Various Types of Electric Motors

Permanent Magnet Motors

In a synchronous machine that is magnetized by permanent magnets composed of neodymium boron iron, or ferrite on the rotor, or samarium cobalt. They are placed on the surface of the rotor core in some motors because across the gap the magnetic field is radially directed. You can find its application in variable speed drives were from a variable frequency the stator is supplied, electronically controlled by source. It is designed for operating at a speed that is synchronous with a stable supply of voltage and frequency. There are no means of controlling the stator power factor over there.


Hysteresis Motors

With respect to the supply frequency, the speed is uniquely related and it is one of the rarest features of synchronous motors. There are lots of applications of for several special types of synchronous motors in devices like tape recorders, clocks, and photographs. The most frequently used motor is the hysteresis motor which is composed of a rotor with a ring of semi-permanent magnet material like a high-carbon steel. By pulling the rotor out of synchronism, the speed is reduced by the stator field which leads to the rotor material to be magnetized. Good starting torque is provided by these motors with low ripple and is very silent. It has low efficiency and only small power ratings applications are permitted.

Reluctance Motors

Iron poles are caused to hold a magnetic flux for aligning with each other that forced by the Reluctance motors to work on this principle. There is no electrical windings and has four iron poles. There are six poles in the stator with a current carrying coil in each. Similar to an induction motor, the stator is made and has a controllable supply with three phase. Isolated by non-magnetic spacers, the rotors include longitudinal iron laminations. There are salient poles in the rotor without any field windings. You can also find a damper winding in the rotor surface that helps the machine to start the induction motor.
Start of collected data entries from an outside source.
/-! ### Connections found again -/

/-- A change of a connection that leaves its number is found under that number. -/
theorem State.modConn_conn? (s : State) (id : Nat) {f : Conn → Conn} (same : ∀ c, (f c).id = c.id) :
    (s.modConn id f).conn? id = (s.conn? id).map f := by
  unfold State.modConn State.conn?
  rw [List.find?_map]
  have sees : ((fun c : Conn => c.id == id) ∘ fun c => if c.id = id then f c else c) = fun c => c.id == id := by
    funext c
    rw [Function.comp_apply]
    split
    · rw [same]
    · rfl
  rw [sees]
  cases found : s.mbx.conns.find? fun c => c.id == id with
  | none => rfl
  | some c =>
    have num : c.id = id := by simpa using List.find?_some found
    simp [num]

/-- A change of another connection, or of this one but for its number, leaves a connection there. -/
theorem State.modConn_some (s : State) (id n : Nat) {f : Conn → Conn} (same : ∀ c, (f c).id = c.id) :
    ((s.modConn n f).conn? id).isSome = (s.conn? id).isSome := by
  rw [Bool.eq_iff_iff, State.conn?, State.conn?, List.find?_isSome, List.find?_isSome]
  simp only [State.modConn, List.mem_map]
  constructor
  · rintro ⟨_, ⟨c, mem, rfl⟩, num⟩
    refine ⟨c, mem, ?_⟩
    split at num
    · rwa [same] at num
    · exact num
  · rintro ⟨c, mem, num⟩
    refine ⟨_, ⟨c, mem, rfl⟩, ?_⟩
    split
    · rwa [same]
    · exact num

theorem State.dropConn_conn? (s : State) (id : Nat) : (s.dropConn id).conn? id = none := by
  simp [State.conn?, State.dropConn, List.find?_eq_none]

/-- The end of one connection leaves the others there. -/
theorem State.dropConn_some (s : State) {id n : Nat} (ne : n ≠ id) : ((s.dropConn n).conn? id).isSome = (s.conn? id).isSome := by
  rw [Bool.eq_iff_iff, State.conn?, State.conn?, List.find?_isSome, List.find?_isSome]
  simp only [State.dropConn, List.mem_filter]
  constructor
  · rintro ⟨c, ⟨mem, -⟩, num⟩
    exact ⟨c, mem, num⟩
  · rintro ⟨c, mem, num⟩
    have : c.id = id := by simpa using num
    exact ⟨c, ⟨mem, by simp [this, ne.symm]⟩, num⟩

theorem State.endConn_conn? (s : State) (id : Nat) : (s.endConn id).conn? id = none := State.dropConn_conn? ..

/-! ### A connection on which no session is stays when sessions are closed -/

/-- There is a connection of this number, and no session is on it. -/
structure Unused (id : Nat) (s : State) : Prop where
  there : (s.conn? id).isSome = true
  free : ∀ y ∈ s.mbx.sess, y.conn ≠ id

theorem Unused.of_links (h : Unused id s) (k : LinksKept s u) : Unused id u := by
  refine ⟨?_, fun y mem on => ?_⟩
  · rw [State.conn?, k.conns]
    exact h.there
  · have listed : (y.num, y.conn, y.cls) ∈ s.links := k.links ▸ List.mem_map_of_mem mem
    obtain ⟨x, memx, same⟩ := List.mem_map.1 listed
    obtain ⟨-, conn, -⟩ : x.num = y.num ∧ x.conn = y.conn ∧ x.cls = y.cls := by simpa using same
    exact h.free x memx (conn.trans on)

theorem Unused.endSession (h : Unused id s) (num : Nat) : Unused id (s.endSession num) := by
  unfold State.endSession
  split
  · exact h
  · next x found =>
    extract_lets s1 mbx s2 s3 s4 s5 sec
    have h1 : Unused id s1 := h.of_links (.foldl (.refl s) fun v q => (LinksKept.refl v).closeStream num q)
    clear_value s1
    have h2 : Unused id s2 := ⟨h1.there, fun y mem => h1.free y (List.mem_of_mem_filter mem)⟩
    clear_value s2
    have h3 : Unused id s3 := h2.of_links (.foldl (.refl s2) fun v f => .of_mbx (.refl v) (State.wr_mbx ..))
    clear_value s3
    have h4 : Unused id s4 := h3.of_links (.calAbandon (.refl s3) _)
    clear_value s4
    exact ⟨(s4.modConn_some id x.conn (f := fun c => { c with reqs := x.next }) fun _ => rfl).trans h4.there, h4.free⟩

theorem Unused.shutSession (h : Unused id s) (num reason : Nat) : Unused id (s.shutSession num reason) := by
  unfold State.shutSession
  split
  · exact h
  · next x found =>
    have told := h.of_links (.unsolicited (.refl s) num 0x00F3 [reason])
    generalize s.unsolicited num 0x00F3 [reason] = v at *
    have other : x.conn ≠ id := h.free x (List.mem_of_find?_eq_some found)
    have ended : Unused id (match v.mbx.sess.find? fun y => y.conn == x.conn with
        | some y => v.endSession y.num
        | none => v) := by
      split
      · exact told.endSession _
      · exact told
    exact ⟨(State.dropConn_some _ other).trans ended.there, ended.free⟩

theorem Unused.trustRecheck (h : Unused id s) : Unused id s.trustRecheck := by
  refine List.foldlRecOn _ _ h fun v hv x _ => ?_
  split
  · exact hv
  · split
    · split
      · exact hv
      · exact hv.shutSession ..
    · exact hv.shutSession ..

end Sys2Proof.Machine
end

section
/-! PROOFS. Connections are opened, admitted, refused and ended (chapter 05, chapter 21), and the settling of ConnectionsComeAndGo
(O15). -/

namespace Sys2Proof.Machine

open Sys2Proof.Obj

set_option Elab.async false

variable {s u : State} {t id port dst tag addr tcp e : Nat} {hello : Hello} {c : Conn}

/-! ### A connection arrives -/

/-- A connection as it is entered, its handshake under way. -/
def Conn.arrived (id port addr tcp now : Nat) : Conn :=
  ⟨id, port, addr, tcp, now, false, 0, 0xFF, [], false, false, false, 0, 0, 0, 0, 0⟩

theorem State.netSeen_own (here : port = 1 ∨ port = 2) : s.netSeen port (s.netNow 4 port) = true := by
  obtain rfl | rfl := here <;> simp [State.netSeen]

theorem tcpArrived (up : s.mailboxUp = true) (new : s.conn? id = none) (here : port = 1 ∨ port = 2) (vlan : tag = s.netNow 4 port) :
    exec (.tcpConnection t id port addr ⟨tcp, dst, tag⟩ .connect) s = .next ((s.at t).tcpArrives id port addr ⟨tcp, dst, tag⟩) := by
  show execTcpConnection t id port addr ⟨tcp, dst, tag⟩ .connect s = _
  unfold execTcpConnection
  dsimp only
  rw [show (s.at t).mailboxUp = true from up, State.at_conn?, new, show (s.at t).netSeen port tag = true from vlan ▸ State.netSeen_own here]
  rfl

theorem tcpAccepted (up : s.mailboxUp = true) (new : s.conn? id = none) (here : port = 1 ∨ port = 2) (vlan : tag = s.netNow 4 port)
    (listens : dst = s.netNow 3 port) (room : (s.mbx.conns.filter fun c => !c.up).length < 4) :
    ∃ u, exec (.tcpConnection t id port addr ⟨tcp, dst, tag⟩ .connect) s = .next u ∧ Only ⟨false, [], [.mbx, .out]⟩ s u ∧
      u.out = .accept id port (s.netTag port) :: s.out ∧
      u.mbx.conns = s.mbx.conns ++
        [⟨id, port, addr, tcp, max s.now t, false, 0, 0xFF, [], false, false, false, 0, 0, 0, 0, 0⟩] := by
  have taken : (s.at t).tcpArrives id port addr ⟨tcp, dst, tag⟩ = ({ s.at t with mbx := { s.mbx with conns := s.mbx.conns ++
      [Conn.arrived id port addr tcp (max s.now t)] } }).send
        (.accept id port (s.netTag port)) := (if_neg (not_not_intro listens)).trans (if_neg (Nat.not_le.2 room))
  have frame : Frame (2 ^ 0 + 2 ^ 8 + 2 ^ 26) s ((s.at t).tcpArrives id port addr ⟨tcp, dst, tag⟩) := by
    rw [taken]
    exact State.send_frame ((State.at_frame (.refl s) t).on_mbx _) _
  refine ⟨_, tcpArrived up new here vlan, frame.only (r := ⟨false, [], [.mbx, .out]⟩), ?_⟩
  rw [taken]
  exact ⟨rfl, rfl⟩

theorem tcpReset (up : s.mailboxUp = true) (new : s.conn? id = none) (here : port = 1 ∨ port = 2) (vlan : tag = s.netNow 4 port)
    (listens : dst = s.netNow 3 port) (full : 4 ≤ (s.mbx.conns.filter fun c => !c.up).length) :
    ∃ u, exec (.tcpConnection t id port addr ⟨tcp, dst, tag⟩ .connect) s = .next u ∧ u.out = .close id :: s.out ∧
      u.mbx.conns = s.mbx.conns := by
  refine ⟨_, tcpArrived up new here vlan, ?_⟩
  have reset : (s.at t).tcpArrives id port addr ⟨tcp, dst, tag⟩ = (s.at t).send (.close id) :=
    (if_neg (not_not_intro listens)).trans (if_pos full)
  rw [reset]
  exact ⟨rfl, rfl⟩

/-! ### A handshake ends -/

/-- What a client offers and shows passes every check before the trust list. -/
structure Offered (t : Nat) (h : Hello) (s : State) : Prop where
  options : helloOk h = true
  chain : h.chain ≠ []
  short : h.chain.length ≤ 4
  keys : s.nv.keysPresent = true
  dates : s.rdB TimeStatus.FIRST_LOCK_DONE = true → Config.datesOk h.chain (s.at t).base = true

/-- No check before the trust list fails. -/
theorem Offered.passes (h : Offered t hello s) :
    (!helloOk hello || !true || hello.chain.isEmpty || decide (4 < hello.chain.length) || !(s.at t).nv.keysPresent ||
      ((s.at t).rdB TimeStatus.FIRST_LOCK_DONE && !Config.datesOk hello.chain (s.at t).base)) = false := by
  have dates : (s.rdB TimeStatus.FIRST_LOCK_DONE && !Config.datesOk hello.chain (s.at t).base) = false := by
    cases locked : s.rdB TimeStatus.FIRST_LOCK_DONE
    · rfl
    · rw [h.dates locked]
      rfl
  simp [h.options, h.chain, h.short, h.keys, dates]

/-- A connection once its client is admitted. -/
def Conn.granted (c : Conn) (now cls entry : Nat) (h : Hello) (un bind : Bool) : Conn :=
  { c with up := true, since := now, cls := cls, entry := entry, chain := h.chain, unchecked := un, bind := bind,
           suite := helloSuite h, recMax := helloRecord h }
Single Phase Synchronous Motors

In synchronous motors, there is a chance of producing revolving field from a single phase source with the use of the same method and single-phase induction motors. To the main supply, the main stator winding is directly connected to an auxiliary winding and it can be connected through a capacitor. In combination with hysteresis type rotor, the shaded-pole construction of the stator is widely used for small clock motors. It has a very low efficiency which is less than 2 percent.

Direct Current Commutator Motors

Across the rotor by poles on the stator, a stationary magnetic field is produced. With the help of field coils, these poles may be encircled carrying direct current or may have permanent magnets. There is an iron core with a coil accommodated in slots of the rotor or armature. To the bars of the commutator switch kept on the rotor shaft the coil is also connected. They are highly used in paper mills, steel mills, robots, and machine tools where speed reversal or speed control is required.

Alternating Current Commutator Motors

From a single phase alternating voltage supply, a specially designed series commutator motor can be worked. During the time when the supply current reverses both the armature and the magnetic field are reversed. They have huge application in small domestic appliances like mixers, vacuum cleaners, and portable tools.